**Work instruction**. Would you please retype, exactly, the lines of the listing below between the line with "the buffers. -/" and the line with "record : s.err = true", inclusive?

━━━━━━━━

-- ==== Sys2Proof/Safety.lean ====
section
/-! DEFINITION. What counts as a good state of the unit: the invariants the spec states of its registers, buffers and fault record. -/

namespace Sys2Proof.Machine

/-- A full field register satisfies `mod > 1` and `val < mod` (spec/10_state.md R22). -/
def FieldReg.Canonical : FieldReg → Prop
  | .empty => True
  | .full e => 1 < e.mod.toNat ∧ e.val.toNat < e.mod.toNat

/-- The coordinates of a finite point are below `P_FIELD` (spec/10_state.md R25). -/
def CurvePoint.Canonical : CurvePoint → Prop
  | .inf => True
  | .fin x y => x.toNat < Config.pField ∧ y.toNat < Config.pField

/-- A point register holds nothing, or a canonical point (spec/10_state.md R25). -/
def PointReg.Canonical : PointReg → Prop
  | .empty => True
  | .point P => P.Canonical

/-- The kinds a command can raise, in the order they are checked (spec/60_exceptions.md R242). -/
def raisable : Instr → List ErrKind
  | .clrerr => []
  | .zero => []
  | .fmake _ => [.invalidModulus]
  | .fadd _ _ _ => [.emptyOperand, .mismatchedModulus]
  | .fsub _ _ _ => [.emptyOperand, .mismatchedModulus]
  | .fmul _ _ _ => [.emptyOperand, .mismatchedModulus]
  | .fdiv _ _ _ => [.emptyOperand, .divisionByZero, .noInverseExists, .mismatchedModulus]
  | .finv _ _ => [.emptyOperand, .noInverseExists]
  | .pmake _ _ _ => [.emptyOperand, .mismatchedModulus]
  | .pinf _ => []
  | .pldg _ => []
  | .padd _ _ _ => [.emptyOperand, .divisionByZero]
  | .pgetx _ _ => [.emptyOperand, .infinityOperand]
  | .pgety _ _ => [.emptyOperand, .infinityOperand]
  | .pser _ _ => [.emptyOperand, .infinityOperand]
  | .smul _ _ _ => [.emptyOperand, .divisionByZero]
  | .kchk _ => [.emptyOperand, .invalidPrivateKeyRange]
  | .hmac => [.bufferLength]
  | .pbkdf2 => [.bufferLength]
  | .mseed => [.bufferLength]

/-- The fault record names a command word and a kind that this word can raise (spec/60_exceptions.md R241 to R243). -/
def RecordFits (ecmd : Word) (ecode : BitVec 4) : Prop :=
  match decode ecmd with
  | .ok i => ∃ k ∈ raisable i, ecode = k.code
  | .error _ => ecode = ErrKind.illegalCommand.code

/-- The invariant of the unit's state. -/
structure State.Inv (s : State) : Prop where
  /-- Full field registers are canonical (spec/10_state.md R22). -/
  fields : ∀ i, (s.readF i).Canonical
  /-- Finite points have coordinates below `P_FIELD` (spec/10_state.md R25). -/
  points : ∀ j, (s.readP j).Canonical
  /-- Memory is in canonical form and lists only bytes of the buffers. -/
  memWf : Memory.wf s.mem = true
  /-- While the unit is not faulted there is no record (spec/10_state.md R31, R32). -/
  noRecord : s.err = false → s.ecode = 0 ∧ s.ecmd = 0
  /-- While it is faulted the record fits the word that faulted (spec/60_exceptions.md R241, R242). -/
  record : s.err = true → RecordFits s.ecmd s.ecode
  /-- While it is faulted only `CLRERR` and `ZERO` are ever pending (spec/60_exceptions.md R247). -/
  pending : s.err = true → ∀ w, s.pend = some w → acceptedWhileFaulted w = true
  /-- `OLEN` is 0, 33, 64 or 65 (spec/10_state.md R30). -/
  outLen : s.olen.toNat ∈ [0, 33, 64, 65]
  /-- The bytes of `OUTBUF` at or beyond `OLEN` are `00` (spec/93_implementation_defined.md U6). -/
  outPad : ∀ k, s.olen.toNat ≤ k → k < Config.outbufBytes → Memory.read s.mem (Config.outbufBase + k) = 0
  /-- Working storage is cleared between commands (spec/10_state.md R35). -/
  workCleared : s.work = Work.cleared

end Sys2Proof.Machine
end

━━━━━━━━

**Solution**.
  /-- Memory is in canonical form and lists only bytes of the buffers. -/
  memWf : Memory.wf s.mem = true
  /-- While the unit is not faulted there is no record (spec/10_state.md R31, R32). -/
  noRecord : s.err = false → s.ecode = 0 ∧ s.ecmd = 0
  /-- While it is faulted the record fits the word that faulted (spec/60_exceptions.md R241, R242). -/
  record : s.err = true → RecordFits s.ecmd s.ecode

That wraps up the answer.